Na instrução, as próprias candidatas afirmaram que tinham renunciado às suas
candidaturas, no entanto foram mantidas como candidatas no prélio somente para que
a coligação permanecesse atendendo à cota de gênero preceituada na aludida legislação,
a pedido do coordenador de campanha, que também confirmou o fato em juízo.
Reafirma-se que, para a efetividade do tratamento isonômico almejado entre
homens e mulheres, com o escopo de atender à finalidade da lei, não basta apenas preen­
cher o percentual mínimo da cota de gênero no momento do registro de candidatura.
Nessa esteira, o Tribunal Regional Eleitoral de São Paulo proferiu o julgamento nos
autos do Recurso Eleitoral nº 409-89.2016.6.26.0031, em 21.11.2017, nos seguintes termos:

RECURSO ELEITORAL. ELEIÇÕES 2016. AÇÃO DE INVESTIGAÇÃO JUDICIAL ELEI­


TORAL. FRAUDE. ABUSO DE PODER POLÍTICO. LANÇAMENTO DE CANDIDATURA
FICTÍCIA PARA ATENDIMENTO DO PERCENTUAL FIXADO PARA A COTA DE
GÊNERO. SENTENÇA. IMPROCEDÊNCIA. RECURSO. PRELIMINARES: ADEQUAÇÃO
DA VIA ELEITA. APLICAÇÃO DA AIJE PARA APURAR PRÁTICA DE FRAUDE
À LEI POR ABUSO DE PODER POLÍTICO. PRECEDENTES TSE. ILEGITIMIDADE
DOS PARTIDOS E COLIGAÇÕES PARA FIGURAREM NO PÓLO PASSIVO DA AIJE.
EXCLUSÃO “DE OFÍCIO DA COLIGAÇÃO E DAS AGREMIAÇÕES DO PÓLO PASSIVO
DA DEMANDA. MÉRITO. CONJUNTO PROBATÓRIO SUFICIENTE PARA COMPROVAR
A ALEGADA FRAUDE POR ABUSO DE PODER POLÍTICO. COTAS DE GÊNERO. ART.
10, §3º DA LEI Nº 9.504/97. REFORMA DA SENTENÇA. APLICAÇÃO DAS SANÇÕES DE
INELEGIBILIDADE AOS RESPONSÁVEIS PELA CONDUTA, NOS TERMOS DO ART.
22, XIV, DA LEI COMPLEMENTAR 64/90 E DE CASSAÇÃO DO DIPLOMA A TODOS OS
DIRETAMENTE BENEFICIADOS PELO ATO ILEGAL. PROVIMENTO DO RECURSO.32

O Tribunal paulista apurou que as próprias partes demandadas não negaram os


fatos alegados pelo Ministério Público Eleitoral.

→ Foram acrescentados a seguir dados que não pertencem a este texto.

-- ==== Sys2Proof/Safety.lean ====
section
/-! DEFINITION. The terms that statements use: which operands an instruction can read, how an instruction that completes
leaves its context, and the invariants of the state. -/

namespace Sys2Proof.Machine

/-! ## Operands -/

/-- A source register that reads as stored: x0, or a register with no bound stream (R146), no outstanding result (R205)
and no mark (R93, R106). -/
def Ctx.Plain (c : Ctx) (r : Reg) : Prop :=
  r = 0 ∨ (c.bound (xSlot r) = none ∧ c.pending r = false ∧ findMark r c.marks = none)

/-- A vector source register that reads as stored: no stream is bound to it. -/
def Ctx.PlainV (c : Ctx) (r : VReg) : Prop := c.bound (vSlot r) = none

/-- The state after the focus context pops slot i, which holds the stream t (R146, R147). -/
def State.popped (s : State) (i : Fin 6) (t : Stream) : State :=
  (s.modF fun c => c.setStream i (some { t with pos := t.pos + 1, ahead := t.ahead.tail })).kickStream
    s.focusCore s.focusCtx i.val

/-- Reading x[r] in a state gives v and leaves a state: a plain register reads as stored, a bound stream register pops
the element its port has read. -/
inductive Reads (s : State) (r : Reg) : Word → State → Prop
  | plain (h : s.fctx.Plain r) : Reads s r (s.fctx.getX r) s
  | pop (i : Fin 6) (t : Stream) (v : VWord) (rest : List (Option VWord)) (h : xSlot r = some i)
      (hb : s.fctx.bound (some i) = some t) (hp : t.pos < t.length) (ha : t.ahead = some v :: rest) :
      Reads s r (v.truncate 64) (s.popped i t)

/-- Reading v[r] in a state gives a value and leaves a state. -/
inductive ReadsV (s : State) (r : VReg) : VWord → State → Prop
  | plain (h : s.fctx.PlainV r) : ReadsV s r (s.fctx.getV r) s
  | pop (i : Fin 6) (t : Stream) (v : VWord) (rest : List (Option VWord)) (h : vSlot r = some i)
      (hb : s.fctx.bound (some i) = some t) (hp : t.pos < t.length) (ha : t.ahead = some v :: rest) :
      ReadsV s r v (s.popped i t)

/-- Reading several x registers, in order. -/
inductive ReadsAll : State → List Reg → List Word → State → Prop
  | nil (s : State) : ReadsAll s [] [] s
  | cons {s t u : State} {r : Reg} {v : Word} {l : List Reg} {vs : List Word} (h : Reads s r v t)
      (ht : ReadsAll t l vs u) : ReadsAll s (r :: l) (v :: vs) u

/-! ## Vectors -/

/-- Lane k of a v register, of w bits (R258). -/
def lane (w k : Nat) (v : VWord) : BitVec w := v.extractLsb' (w * k) w

/-- An address of the own-core form with a multiple of the alignment (R259), whose word is not poisoned. -/
structure State.VecOk (s : State) (va : Word) (align : Nat) : Prop where
  form : va.extractLsb' 16 48 = 0xFC0000000000
  aligned : va.toNat % align = 0
  sound : s.poisoned (localKey s.focusCore (va.toNat % 65536)) = false

/-- The key of the own local memory that an own-core address names. -/
def State.ownKey (s : State) (va : Word) : Nat := localKey s.focusCore (va.toNat % 65536)

/-! ## Features -/

/-- The feature that an instruction needs first (R57). -/
def featureOf : Instr → Option Feature
  | .hAddi _ _ => some .c16 | .hSeti _ _ => some .c16 | .hCopy _ _ => some .c16 | .hAdd _ _ => some .c16
  | .hSub _ _ => some .c16 | .hAnd _ _ => some .c16 | .hShl _ _ => some .c16 | .hShr _ _ => some .c16
  | .hLds _ _ => some .c16 | .hSds _ _ => some .c16 | .hBz _ _ => some .c16 | .hBnz _ _ => some .c16
  | .hJmp _ => some .c16 | .hJreg _ => some .c16 | .hCallr _ => some .c16 | .hDone => some .c16
  | .fadd _ _ _ _ _ => some .fp | .fsub _ _ _ _ _ => some .fp | .fmul _ _ _ _ _ => some .fp | .fdiv _ _ _ _ _ => some .fp
  | .fsqrt _ _ _ _ => some .fp | .fmin _ _ _ _ => some .fp | .fmax _ _ _ _ => some .fp | .fsgcpy _ _ _ _ => some .fp
  | .fsgneg _ _ _ _ => some .fp | .fsgxor _ _ _ _ => some .fp | .feq _ _ _ _ => some .fp | .flt _ _ _ _ => some .fp
  | .fle _ _ _ _ => some .fp | .fclass _ _ _ => some .fp | .frcpe _ _ _ => some .fp | .frsqe _ _ _ => some .fp
  | .fma _ _ _ _ _ => some .fp | .fms _ _ _ _ _ => some .fp | .fnma _ _ _ _ _ => some .fp | .fnms _ _ _ _ _ => some .fp
  | .fcvtI _ _ _ _ _ => some .fp | .fcvtF _ _ _ _ _ => some .fp | .fcvtFf _ _ _ _ _ => some .fp
  | .vadd _ _ _ _ => some .vec | .vsub _ _ _ _ => some .vec | .vmul _ _ _ _ => some .vec | .vand _ _ _ _ => some .vec
  | .vor _ _ _ _ => some .vec | .vxor _ _ _ _ => some .vec | .vsll _ _ _ _ => some .vec | .vsrl _ _ _ _ => some .vec
  | .vsra _ _ _ _ => some .vec | .vfadd _ _ _ _ => some .vec | .vfsub _ _ _ _ => some .vec | .vfmul _ _ _ _ => some .vec
  | .vfdiv _ _ _ _ => some .vec | .vfmin _ _ _ _ => some .vec | .vfmax _ _ _ _ => some .vec | .vrcpe _ _ => some .vec
  | .vrsqe _ _ => some .vec | .vfma _ _ _ _ _ => some .vec | .vfnma _ _ _ _ _ => some .vec | .vld _ _ _ => some .vec
  | .vst _ _ _ => some .vec | .vlds _ _ _ => some .vec | .vsts _ _ _ => some .vec | .vgath _ _ _ => some .vec
  | .vscat _ _ _ => some .vec | .vbcast _ _ _ => some .vec | .vext _ _ _ _ => some .vec | .vins _ _ _ _ => some .vec
  | .vsel _ _ _ _ => some .vec | .vcmp _ _ _ _ => some .vec | .vred _ _ _ => some .vec | .vperm _ _ _ _ => some .vec
  | .vcvt _ _ _ => some .vec | .vpack _ _ _ => some .vec | .vunpk _ _ _ => some .vec
  | .mma _ _ _ _ _ => some .mat | .accz _ _ => some .mat | .accld _ _ _ => some .mat | .accst _ _ _ => some .mat
  | .accmv _ _ => some .mat | .wbld _ _ _ _ => some .mat
  | .cpyin _ _ _ _ _ => some .cpy | .cpyout _ _ _ _ _ => some .cpy | .cpyll _ _ _ _ _ => some .cpy
  | .cstat _ _ => some .cpy | .shpchk _ _ => some .cpy | .sbind _ _ => some .cpy | .sunb _ => some .cpy
  | .qcnt _ _ => some .cpy | .sbindV _ _ => some .cpy | .sunbV _ => some .cpy | .qcntV _ _ => some .cpy
  | .xchg _ _ _ => some .coll | .mcast _ _ _ _ _ => some .coll | .mcastWin _ _ _ _ _ => some .coll
  | .reduce _ _ _ _ _ => some .coll | .halo _ _ _ => some .coll | .gjoin _ _ _ => some .coll | .gleave _ _ => some .coll
  | .ginfo _ _ _ => some .coll | .garr _ _ => some .coll | .gbar _ _ => some .coll | .gwait _ _ => some .coll
  | .swapok _ => some .smalt | .dpoint _ _ => some .madder | .rddig _ _ => some .madder
  | .pgmove _ _ _ => some .pgm
  | _ => none

/-! ## Memory accesses -/

/-- Where an aligned access of w bytes goes when nothing stops it: to a core's local memory by a core form (R65), or
through an entry of the core's DTLB that permits it (R74, R77). -/
inductive Resolves (s : State) (va : Word) (w : Nat) (k : Access) : Dest → Prop
  | core (c o : Nat) (h : target s.fpart s.focusCore va = some (.here c o)) (ha : va.toNat % w = 0) :
      Resolves s va w k ⟨s.module, localKey c o, false, false⟩
  | page (pte : Word) (big : Bool) (h : target s.fpart s.focusCore va = some (.virt va)) (ha : va.toNat % w = 0)
      (he : s.fpart.ptEn = true) (hl : tlbFind (s.pidOf s.focusCore) va s.fcore.dtlb = some (pte, big))
      (hp : permits pte k = true) : Resolves s va w k (leafDest pte big va)

/-- The memory forms of one access: the source registers in the order they are read, the base first; the offset, the
width and the kind of the access. -/
def memForm : Instr → Option (List Reg × Word × Nat × Access)
  | .lb _ a i => some ([a], i.signExtend 64, 1, .read)
  | .lh _ a i => some ([a], i.signExtend 64, 2, .read)
  | .lw _ a i => some ([a], i.signExtend 64, 4, .read)
  | .ld _ a i => some ([a], i.signExtend 64, 8, .read)
  | .lbu _ a i => some ([a], i.signExtend 64, 1, .read)
  | .lhu _ a i => some ([a], i.signExtend 64, 2, .read)
  | .lwu _ a i => some ([a], i.signExtend 64, 4, .read)
  | .ldacq _ a i => some ([a], i.signExtend 64, 8, .read)
  | .sb d a i => some ([a, d], i.signExtend 64, 1, .write)
  | .sh d a i => some ([a, d], i.signExtend 64, 2, .write)
  | .sw d a i => some ([a, d], i.signExtend 64, 4, .write)
  | .sd d a i => some ([a, d], i.signExtend 64, 8, .write)
  | .sdrel d a i => some ([a, d], i.signExtend 64, 8, .write)
  | .ldf _ a o b => some ([a, b], o.signExtend 64 * 8, 8, .fullEmpty)
  | .ldfe _ a o b => some ([a, b], o.signExtend 64 * 8, 8, .fullEmpty)
  | .stf d a o b => some ([a, b, d], o.signExtend 64 * 8, 8, .fullEmpty)
  | .ste d a i => some ([a, d], i.signExtend 64, 8, .fullEmpty)
  | .sete a i => some ([a], i.signExtend 64, 8, .fullEmpty)
  | .probe _ a i => some ([a], i.signExtend 64, 8, .fullEmpty)
  | .amoadd w _ a b => some ([a, b], 0, if w then 4 else 8, .amo)
  | .amoand w _ a b => some ([a, b], 0, if w then 4 else 8, .amo)
  | .amoor w _ a b => some ([a, b], 0, if w then 4 else 8, .amo)
  | .amoxor w _ a b => some ([a, b], 0, if w then 4 else 8, .amo)
  | .amomin w _ a b => some ([a, b], 0, if w then 4 else 8, .amo)
  | .amomax w _ a b => some ([a, b], 0, if w then 4 else 8, .amo)
  | .amominu w _ a b => some ([a, b], 0, if w then 4 else 8, .amo)
  | .amomaxu w _ a b => some ([a, b], 0, if w then 4 else 8, .amo)
  | .amoswap w _ a b => some ([a, b], 0, if w then 4 else 8, .amo)
  | .amocas w _ a b c => some ([a, b, c], 0, if w then 4 else 8, .amo)
  | .redadd w a b => some ([a, b], 0, if w then 4 else 8, .amo)
  | .redand w a b => some ([a, b], 0, if w then 4 else 8, .amo)
  | .redor w a b => some ([a, b], 0, if w then 4 else 8, .amo)
  | .redxor w a b => some ([a, b], 0, if w then 4 else 8, .amo)
  | .redmin w a b => some ([a, b], 0, if w then 4 else 8, .amo)
  | .redmax w a b => some ([a, b], 0, if w then 4 else 8, .amo)
  | .redminu w a b => some ([a, b], 0, if w then 4 else 8, .amo)
  | .redmaxu w a b => some ([a, b], 0, if w then 4 else 8, .amo)
  | _ => none

/-- The focus context waits for nothing: no result, posted store or barrier set of its own is outstanding, its core's
store buffer is empty, and no exchange of residents is under way at its core. -/
structure State.Clear (s : State) : Prop where
  pend : s.fctx.pend = []
  posted : s.fctx.posted = []
  fences : s.fctx.fences = []
  sb : s.fcore.sb = []
  exch : s.fcore.exch = none

/-- A request for a key is performed on its arrival at its home: nothing there holds it back (R92, R312, R349, R433). It is
performed at the key k: its own, or the one to which a page move has taken its line (R79). -/
def State.Arrives (s : State) (key pid : Nat) (e : Event) (k : Nat) : Prop := s.onward key pid e = .inr k

/-- The n bytes of the hardware's own tables from a key lie on this module where their key says, no line of them is on its way
to another module and no store of the hardware to them waits; and no event waits for a read on another module (R79). -/
structure State.Settled (s : State) (key n : Nat) : Prop where
  home : ∀ o, o < n → s.homeNow (key + o) = (s.module, key + o)
  steady : ∀ o, o < n → s.steady (key + o) = true
  reads : s.farReads = []

/-! ## Completion -/

/-- A context past an instruction of n bytes. -/
def Ctx.past (n : Nat) (c : Ctx) : Ctx :=
  { c with pc := c.pc + BitVec.ofNat 64 n, wait := none, waitTarget := none, issued := c.issued + 1 }

/-- A context that has jumped to t. -/
def Ctx.jumped (t : Word) (c : Ctx) : Ctx := { c with pc := t, wait := none, waitTarget := none, issued := c.issued + 1 }

/-- The focus context changed by f and past an instruction of n bytes: the whole effect of an instruction that touches
nothing but its own context. -/
def State.done (s : State) (n : Nat) (f : Ctx → Ctx) : State := s.modF fun c => (f c).past n

/-- The focus context takes a trap, at once (R297). -/
def State.trapped (s : State) (c : BitVec 8) (v : Word) : State := s.takeTrap s.focusCore s.focusCtx c v

/-- The focus context has a handler and is not in it (R404). -/
def State.CanTrap (s : State) : Prop := s.fctx.ih = false ∧ s.fctx.tvec ≠ 0

/-! ## Messages and engine commands -/

/-- A message whose acceptance sets nothing else off: hardware built it, another module sent it, or its sender's queues hold
no other message. -/
def State.Alone (s : State) (m : Message) : Prop :=
  m.side.hardware = true ∨ m.side.endpoint = 0 ∧ (m.smod ≠ s.module ∨
    ∀ v, v < 3 → ∀ e ∈ (s.core (senderOf m)).sq v, v = m.vn ∧ e.msg.seq = m.seq)

/-- A local range at an own-core address of an alignment (R65). -/
def ownSpan (va : Word) (align n : Nat) : Prop :=
  va.extractLsb' 16 48 = 0xFC0000000000 ∧ va.toNat % align = 0 ∧ va.toNat % 65536 + n ≤ 65536
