/-- Page-table walks fill the TLBs or park; a page move copies its lines, between modules too, and switches the entry.
R72, R74 and R76: a walk that ends at a leaf fills the cluster's TLB and the DTLBs of those who wait for its page, whose
contexts try again; one that meets an invalid or malformed entry parks each of them at its instruction.
R79, R80 and R83: the copy of a line carries its words, tags and poison to the destination, on this module at once and to
another in one message, and starts the next; after the last line the PTE names the destination in one write, unless
software changed it, which is a machine check; the packets of a move between modules are log entry 28's.
R79, R80, R83, R86, R88 and R89: a page's move between modules: the source port serves a request in a free one of its four
slots, and the asker learns the status, the entry marked before rd has it; a line is written with its tags and poison as
one operation and its arrival lets the copying go on; the PTE is switched at its home, unless software changed it; and the
end frees the slot. -/
def Obligations.WalksAndPageMovesAct : Prop :=
  (∀ (w : WalkReq) (s : State), let l : List Walk := mapGet [] s.walkers (clusterOf w.core)
      ((∀ j ∈ l, j.waiters.head? ≠ some w) → s.farReads = [] → exec (.pageTableWalk w) s = .next s)
      ∧ (∀ pid page fresh ws rest, l = ⟨pid, page, fresh, w :: ws⟩ :: rest →
        fresh = true ∨ mapGet [] s.walkCache (clusterOf w.core) = [] → s.farReads = [] →
        let p : Partition := (s.part pid).getD Partition.reset
        (∀ key ∈ s.walkKeys p w.va, (s.homeNow key).1 = s.module) →
        let waits (x : WalkReq) : Prop := x ∈ w :: ws ∧ x.ctx < 8 ∧ s.pidOf x.core = pid
          ∧ (s.ctx x.core x.ctx).mode = .walking x.va x.access
        (∀ e big key, s.walk p w.va = .leaf e big key → ∃ t, exec (.pageTableWalk w) s = .next t
          ∧ t.mem = s.mem ∧ tlbFind pid w.va (t.clusterTlb w.core) = some (e, big)
          ∧ (ws = [] → waits w → tlbFind pid w.va (t.core w.core).dtlb = some (e, big))
          ∧ ∀ x, waits x → x.fresh = false ∨ permits e x.access = true →
            t.ctx x.core x.ctx = { s.ctx x.core x.ctx with mode := .ready })
        ∧ (∀ level bad, s.walk p w.va = .bad level bad → ∃ t, exec (.pageTableWalk w) s = .next t
          ∧ ∀ x, waits x → (s.ctx x.core x.ctx).dlDue = none →
            (t.ctx x.core x.ctx).mode = .parked x.va x.access level (s.partAt x.core).fltGen
            ∧ (t.ctx x.core x.ctx).pc = (s.ctx x.core x.ctx).pc ∧ (t.ctx x.core x.ctx).x = (s.ctx x.core x.ctx).x)))
  ∧ (∀ (port slot : Nat) (s : State) (m : Move), Memory.wf s.mem = true → mapFind (s.port port).moves slot = some m →
      (∀ x ∈ (s.port port).moves, x.1 = slot → x.2 = m) → m.sending = false → m.copied < 1024 →
      let src : Nat := m.src + 64 * m.copied
      let dst : Nat := m.dst + 64 * m.copied
      let copies (t : State) : Prop := ∀ j, j < 8 → t.word (dst + 8 * j) = s.word (src + 8 * j)
        ∧ (s.tag (src + 8 * j) = true → t.tag (dst + 8 * j) = true) ∧ t.poisoned (dst + 8 * j) = s.poisoned (src + 8 * j)
      let inside : Prop := m.dstModule = s.module ∧ m.src % 65536 = 0 ∧ m.dst % 65536 = 0 ∧ m.src ≠ m.dst
      (inside → m.copied < 1023 → ∃ t, exec (.pageLineCopy port slot) s = .next t ∧ copies t
        ∧ mapFind (t.port port).moves slot = some { m with copied := m.copied + 1, switched := false }
        ∧ t.flights = s.flights ++ [⟨portPlace port, portPlace port, 3, .pageLineCopy port slot, [], false⟩])
      ∧ (inside → m.copied = 1023 → m.pteModule = s.module → m.pteKey % 8 = 0 → s.forward m.pteKey = none → s.steady m.pteKey = true → m.pteKey / 65536 * 65536 ≠ m.src →
        m.pteKey / 65536 * 65536 ≠ m.dst → ∃ t, exec (.pageLineCopy port slot) s = .next t ∧ copies t
          ∧ mapFind (t.port port).moves slot = some { m with copied := 1024, switched := true }
          ∧ (s.word m.pteKey = m.pteValue →
            t.word m.pteKey = (m.pteValue &&& 0xFFF00000000000BF) ||| BitVec.ofNat 64 (m.dstModule * 2 ^ 8)
              ||| BitVec.ofNat 64 (m.dst / 65536 * 2 ^ 20))
          ∧ (s.word m.pteKey ≠ m.pteValue → t.word m.pteKey = s.word m.pteKey ∧ t.mchecks = s.mchecks + 1))
      ∧ (m.dstModule ≠ s.module → ∃ t p, exec (.pageLineCopy port slot) s = .next t ∧ t.mem = s.mem ∧ t.flights = s.flights
        ∧ mapFind (t.port port).moves slot = some { m with sending := true } ∧ t.fabOut = s.fabOut ++ [p]
        ∧ p.2.dst = m.dstModule ∧ p.2.cargo = .line m.pid port slot dst ((List.range 8).map fun j =>
          (s.word (src + 8 * j), s.tag (src + 8 * j), s.poisoned (src + 8 * j)))))
  ∧ (∀ (x : Packet) (s : State), x.dst = s.module → x.num = (findPair x.src x.vn s.fabric).expect → Memory.wf s.mem = true →
      let i : Instr := .fabricMessageReceive x
      let sends (t : State) (m : Nat) (c : Cargo) : Prop := ∃ y : Nat × Packet, t.fabOut = s.fabOut ++ [y] ∧ y.2.dst = m
        ∧ y.2.cargo = c
      (∀ q, x.cargo = .moveReq q → q.who.module ≠ s.module →
        let port : Nat := portOf q.src
        (freeMove (s.port port).moves = none → ∃ t, exec i s = .next t ∧ t.mem = s.mem ∧ t.ports = s.ports
          ∧ sends t q.who.module (.moveStatus q 5))
        ∧ (∀ slot, freeMove (s.port port).moves = some slot → ∃ t, exec i s = .next t ∧ t.mem = s.mem
          ∧ sends t q.who.module (.moveStatus q 0) ∧ (t.port port).moves = (s.port port).moves ++
            [(slot, ⟨q.src, q.dstModule, q.dst, q.who.module, q.pteKey, q.pteValue, 0, false, false, q.pid, q.va⟩)]
          ∧ t.flights = s.flights ++ [⟨portPlace port, portPlace port, 3, .pageLineCopy port slot, [], false⟩]))
      ∧ (∀ q n, x.cargo = .moveStatus q n → (s.ctx q.who.core q.who.ctx).req = some (.group q.who.id) →
        (n = 0 → s.steady q.pteKey = true) →
        ∃ t, exec i s = .next t
          ∧ t.mem = (if n = 0 then memWrite s.mem (s.settle q.pteKey) 8 q.pteValue.toNat else s.mem)
          ∧ t.ctx q.who.core q.who.ctx = { s.ctx q.who.core q.who.ctx with
            mode := .ready, req := none, groupReply := some (60, BitVec.ofNat 64 n) })
      ∧ (∀ pid port slot key words, x.cargo = .line pid port slot key words → words.length = 8 → s.settle key % 64 = 0 →
        ∃ t, exec i s = .next t ∧ sends t x.src (.lineDone port slot) ∧ ∀ j w f b, words[j]? = some (w, f, b) →
          t.word (s.settle key + 8 * j) = w ∧ (f = true → t.tag (s.settle key + 8 * j) = true)
            ∧ t.poisoned (s.settle key + 8 * j) = b)
      ∧ (∀ port slot m, x.cargo = .lineDone port slot → mapFind (s.port port).moves slot = some m → m.sending = true →
        m.copied < 1023 → (∀ y ∈ (s.port port).moves, y.1 = slot → y.2 = m) → ∃ t, exec i s = .next t ∧ t.mem = s.mem
          ∧ mapFind (t.port port).moves slot = some { m with copied := m.copied + 1, sending := false, switched := false }
          ∧ ⟨portPlace port, portPlace port, 3, .pageLineCopy port slot, [], false⟩ ∈ t.flights)
      ∧ (∀ pid key old new, x.cargo = .pteSwitch pid key old new → s.settle key % 8 = 0 → s.steady key = true → ∃ t, exec i s = .next t
        ∧ (s.word (s.settle key) = old → t.word (s.settle key) = new)
        ∧ (s.word (s.settle key) ≠ old → t.mem = s.mem ∧ t.mchecks = s.mchecks + 1))
      ∧ (∀ pid va frame, x.cargo = .moveEnd pid va frame → ∃ t, exec i s = .next t ∧ t.mem = s.mem
        ∧ ∀ y ∈ (t.port (portOf frame)).moves, y ∈ (s.port (portOf frame)).moves ∧
          ¬ (y.2.switched = true ∧ y.2.pteModule = x.src ∧ y.2.pid = pid ∧ y.2.src = frame ∧ vpn y.2.va false = vpn va false)))

/-- Launch requests are refused, rejected or queued, and the next of a stream starts its root.
R328, R329 and R331: a launch request of a core is refused while an earlier one of its sender is refused or its stream
holds 16; one with a fault of R331 is answered with status REJECTED and number 0; any other joins its stream.
R328 and R329: the next launch of a stream takes the next number, and its root's message, of the requested class and in
the launch, goes to ROOT with the number as its first word; RECORD starts an empty log.
That a request is rejected on receipt is the model's reading (log entry 20). -/
def Obligations.LaunchRequestsJoinAndStart : Prop :=
  (∀ (m : Message) (s : State) (p : Partition), s.part (s.pidOf (senderOf m)) = some p → m.smod = s.module →
      m.side.endpoint = 0 → m.side.hardware = false → m.vn = 0 → s.Alone m → (∀ q ∈ s.parts, q.2.stage ≠ .saved) →
      s.preempted (p.coreOf 0) (s.pidOf (senderOf m)) = false → p.key = m.key →
      s.recMode (s.pidOf (senderOf m)) m.launch = 0 → s.refusalLogged (p.coreOf 0) m = false →
      s.holdBehind (p.coreOf 0) m (.launchRequest m) = none →
      let pid : Nat := s.pidOf (senderOf m)
      let w : Word := m.payload.getD 0 0
      let root : Nat := (w.extractLsb' 16 14).toNat
      let mode : Nat := (w.extractLsb' 4 3).toNat
      let stream : Nat := (w.extractLsb' 0 2).toNat
      let bad : Prop := w.extractLsb' 2 2 ≠ 0 ∨ w.extractLsb' 31 33 ≠ 0 ∨ (w.extractLsb' 8 8).toNat < 16
        ∨ w.getLsbD 30 = false ∧ p.hasCore root = false ∨ w.getLsbD 30 = true ∧ root ≠ 0 ∨ 5 ≤ mode
        ∨ (mode = 2 ∨ mode = 3) ∧ p.mlogEn = false
      let refused : Prop := tableRefuses p.seqRef m = true ∨ overtakes p.seqRefused m = true ∨ ¬ bad ∧ 16 ≤ (p.stream stream).length
      (refused → ∃ t q, exec (.launchRequest m) s = .next t ∧ t.part pid = some q ∧ q.stream stream = p.stream stream
        ∧ t.flights = s.flights ++ [⟨seqPlace pid, senderOf m, 1, .refused (senderOf m)
          { m with side := { m.side with via := p.coreOf 0 + 1 } } false, [], false⟩])
      ∧ (¬ refused → bad → ∃ t, exec (.launchRequest m) s = .next t
        ∧ t.Reports (senderOf m) [0x8000000000000004, 0, 0, 0, 0, 0])
      ∧ (¬ refused → ¬ bad → ∃ t q, exec (.launchRequest m) s = .next t ∧ t.part pid = some q
        ∧ q.stream stream = p.stream stream ++ [(m, false)]))
  ∧ (∀ (pid i : Nat) (s : State) (p : Partition) (r : Message × Bool), s.part pid = some p → p.startable i = some r → i < 4 →
      (∀ j, j < i → p.startable j = none) → (∀ l ∈ p.launches, l.num % 4096 ≠ p.nextNum % 4096) →
      let w : Word := r.1.payload.getD 0 0
      ∃ t q, exec (.launchStart pid i) s = .next t ∧ t.mem = s.mem ∧ t.part pid = some q ∧ q.activeOn i = some p.nextNum
        ∧ q.stream i = (p.stream i).tail ∧ q.nextNum = (if p.nextNum = 65535 then 1 else p.nextNum + 1)
        ∧ (runMode r = 2 → q.logNext = 0 ∧ q.recorder = some p.nextNum)
        ∧ ∃ f ∈ t.flights, ∃ m, eventMessage f.ev = some m ∧ m.launch = p.nextNum ∧ m.cls = w.extractLsb' 8 8
          ∧ m.payload.head? = some (BitVec.ofNat 64 p.nextNum) ∧ m.key = p.key
          ∧ (w.getLsbD 30 = false → m.dest = (w.extractLsb' 16 14).toNat))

Algumas das candidatas tidas como de
fachada possuem graus de parentescos entre si, o que demonstra o objetivo direcionado
para proporcionar apoio familiar e político, e não com o fito de oferecer concretude ao
real intento insculpido na norma que disciplina a matéria em tela.
Noutro giro, não se pode olvidar que as respostas jurídicas sobre a matéria em
dis­cussão não são uníssonas, conforme é possível inferir do julgamento prolatado no

32
BRASIL. Tribunal Regional Eleitoral de São Paulo. Lançamento de candidatura fictícia para atendimento do
percentual fixado para a cota de gênero. Recurso Eleitoral na AIJE nº 40989. Rel. Dr. Marcus Elidius, j. 21.11.2017.
DJe, 27 nov. 2017.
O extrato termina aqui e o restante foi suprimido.